Ok, so currently I’m staying with family in Vancouver, which provides a nightmare of a commute. I’m however determined to make it an adventure though. Today I’m heading downtown (Portland, not downtown Vancouver). The trip is a multi-transfer and long walking distance trip.

Segment One

The first part of the trip is about a half mile up and down hills. There is a sidewalk, which seems odd in Vancouver, as it seems nobody actually walks here. I see someone maybe every 1000ft. But then of course Vancouver has focused on car happiness and not people happiness, so it all makes sense.

Segment Two

I arrive at fourth plain after this walk/ride/bike up and down a 1/2 mile of hills to board the #4 to Delta Park. The #4 route is pleasant, at least so far. In the morning the bus appears to be clean with a well below half load of people. I counted 14 this morning. Strangely, there was also no traffic to cause delays crossing the great I-5 Bridge bottleneck either. So maybe it is a slow day?

Segment Three

Once I transferred to the Yellow Line MAX at Delta Park things immediately bumped up a notch. By the Rosa Parks Station Stop the MAX has no less than 82 people for the two car light rail train. By the next stop it had 106, which is a little low for a Monday, but sure beats the capacity a bus line could handle.

The day remained gorgeous with the sun shining and even slightly warm compared to previous days. Most were silent on the way in, which isn’t abnormal for the morning rush hours.

The Return Trip

The reverse trip was about the same thing. Easy, super quick transfer to the #4 C-Tran, and overall about 45 minutes between downtown and where I got off the bus in Vancouver.

Observations

  • 95% of the riders of the #4 C-Tran are all going to the Yellow Line. Obviously there is significant ridership demand.
  • Considering ridership in a particular are usually goes up about a 1/3rd past equivalent bus service when light rail is put into place, the Vancouver Ridership would be that or more. Matter of fact, I’d bet a fifty on it.
  • If the #4 was BRT, and connected with light rail in downtown Vancouver (ya know, if they actually build the bridge monstrosity across the river), that would see at least a 5-10% increase in ridership over the current bus operations. It would have to be at least 10 minute frequencies. Having this 15 minute headway during peak hours isn’t going to help all that much even if reconfigured to BRT. Yes, I’d also put a 50 spot bet on this too.

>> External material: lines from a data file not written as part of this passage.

-- ==== Sys2Proof/Laws/Encoding.lean ====
section
/-! SUPPORT. The bits of an encoded instruction, and its fields. -/

namespace Sys2Proof

variable (zt : Fin 32) (pg : Fin 8) (rn rm : Fin 32)

/-- The bits of an encoded instruction, from bit 0 up: `Zt`, `Rn`, `Pg`, `110`, `Rm`, `10100100011` (R61). -/
theorem encode_getLsbD (i : Nat) :
    (encode (.ld4b zt pg rn rm)).getLsbD i =
      if i < 5 then (BitVec.ofFin (w := 5) zt).getLsbD i
      else if i - 5 < 5 then (BitVec.ofFin (w := 5) rn).getLsbD (i - 5)
      else if i - 5 - 5 < 3 then (BitVec.ofFin (w := 3) pg).getLsbD (i - 5 - 5)
      else if i - 5 - 5 - 3 < 3 then (0b110#3).getLsbD (i - 5 - 5 - 3)
      else if i - 5 - 5 - 3 - 3 < 5 then (BitVec.ofFin (w := 5) rm).getLsbD (i - 5 - 5 - 3 - 3)
      else (0b10100100011#11).getLsbD (i - 5 - 5 - 3 - 3 - 5) := by
  change BitVec.getLsbD (w := 11 + 5 + 3 + 3 + 5 + 5) (_ ++ _ ++ _ ++ _ ++ _ ++ _) i = _
  simp only [BitVec.getLsbD_append]

@[simp] theorem encode_bits_zt : (encode (.ld4b zt pg rn rm)).extractLsb' 0 5 = BitVec.ofFin (w := 5) zt := by
  apply BitVec.eq_of_getLsbD_eq
  intro i hi
  rw [BitVec.getLsbD_extractLsb', encode_getLsbD]
  interval_cases i <;> simp

@[simp] theorem encode_bits_rn : (encode (.ld4b zt pg rn rm)).extractLsb' 5 5 = BitVec.ofFin (w := 5) rn := by
  apply BitVec.eq_of_getLsbD_eq
  intro i hi
  rw [BitVec.getLsbD_extractLsb', encode_getLsbD]
  interval_cases i <;> simp

@[simp] theorem encode_bits_pg : (encode (.ld4b zt pg rn rm)).extractLsb' 10 3 = BitVec.ofFin (w := 3) pg := by
  apply BitVec.eq_of_getLsbD_eq
  intro i hi
  rw [BitVec.getLsbD_extractLsb', encode_getLsbD]
  interval_cases i <;> simp

@[simp] theorem encode_bits_rm : (encode (.ld4b zt pg rn rm)).extractLsb' 16 5 = BitVec.ofFin (w := 5) rm := by
  apply BitVec.eq_of_getLsbD_eq
  intro i hi
  rw [BitVec.getLsbD_extractLsb', encode_getLsbD]
  interval_cases i <;> simp

@[simp] theorem fieldZt_encode : fieldZt (encode (.ld4b zt pg rn rm)) = zt := by simp [fieldZt]
@[simp] theorem fieldRn_encode : fieldRn (encode (.ld4b zt pg rn rm)) = rn := by simp [fieldRn]
@[simp] theorem fieldPg_encode : fieldPg (encode (.ld4b zt pg rn rm)) = pg := by simp [fieldPg]
@[simp] theorem fieldRm_encode : fieldRm (encode (.ld4b zt pg rn rm)) = rm := by simp [fieldRm]

/-- The fixed bits of the pattern, from the mask and match value (R67 against R61). -/
theorem matchesLd4b_iff (w : InstrWord) :
    matchesLd4b w = true ↔ ∀ i < 32, ld4bMask.getLsbD i = true → w.getLsbD i = ld4bMatch.getLsbD i := by
  rw [matchesLd4b, beq_iff_eq]
  constructor
  · intro h i _ hm
    have := congrArg (fun v : InstrWord => v.getLsbD i) h
    simpa [hm] using this
  · intro h
    apply BitVec.eq_of_getLsbD_eq
    intro i hi
    by_cases hm : ld4bMask.getLsbD i = true
    · rw [BitVec.getLsbD_and, hm, Bool.and_true, h i hi hm]
    · have h0 : ld4bMatch.getLsbD i = false := by
        have hall : ∀ i < 32, ld4bMask.getLsbD i = false → ld4bMatch.getLsbD i = false := by decide
        exact hall i hi (by simpa using hm)
      rw [BitVec.getLsbD_and, h0]
      simp [hm]

/-- The four bytes of a word make it again. -/
theorem wordOfBytes_bytesOfWord (w : InstrWord) :
    wordOfBytes (w.extractLsb' 0 8) (w.extractLsb' 8 8) (w.extractLsb' 16 8) (w.extractLsb' 24 8) = w := by
  apply BitVec.eq_of_getLsbD_eq
  intro i hi
  change BitVec.getLsbD (w := 8 + 8 + 8 + 8) (_ ++ _ ++ _ ++ _) i = _
  simp only [BitVec.getLsbD_append, BitVec.getLsbD_extractLsb']
  split
  · simp [*]
  · split
    · rw [show 8 + (i - 8) = i by omega]; simp [*]
    · split
      · rw [show 16 + (i - 8 - 8) = i by omega]; simp [*]
      · rw [show 24 + (i - 8 - 8 - 8) = i by omega]; simp [show i - 8 - 8 - 8 < 8 by omega]

end Sys2Proof
end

Putting My Geek & My Transit Together

So on February 7th I’m speaking at the PADNUG – Portland Area .NET/Developers User Group. The location of the meeting is in the Intel Campus here:

5200 NE Elam Young Pkwy Hillsboro, OR 97124

I’ll be starting my trip out to this location from downtown Portland right around this lat and long:

45.519370, -122.675155

That gets me this flawless ride out on Portland’s TriMet Blue Line MAX. So if you’re in the area, we can surely ride together, it may be a bit packed being rush hour and all. At least however it is light rail, so it isn’t exactly “delayed” because of traffic.  🙂  Gotta love those dedicated ROWs (Right of Ways).

Portland Leads Again

Again, Portland takes the lead with coordination with Google Maps. They’re now offering real time arrival information via the maps service itself!

Impressive, I hope to see this in other cities soon!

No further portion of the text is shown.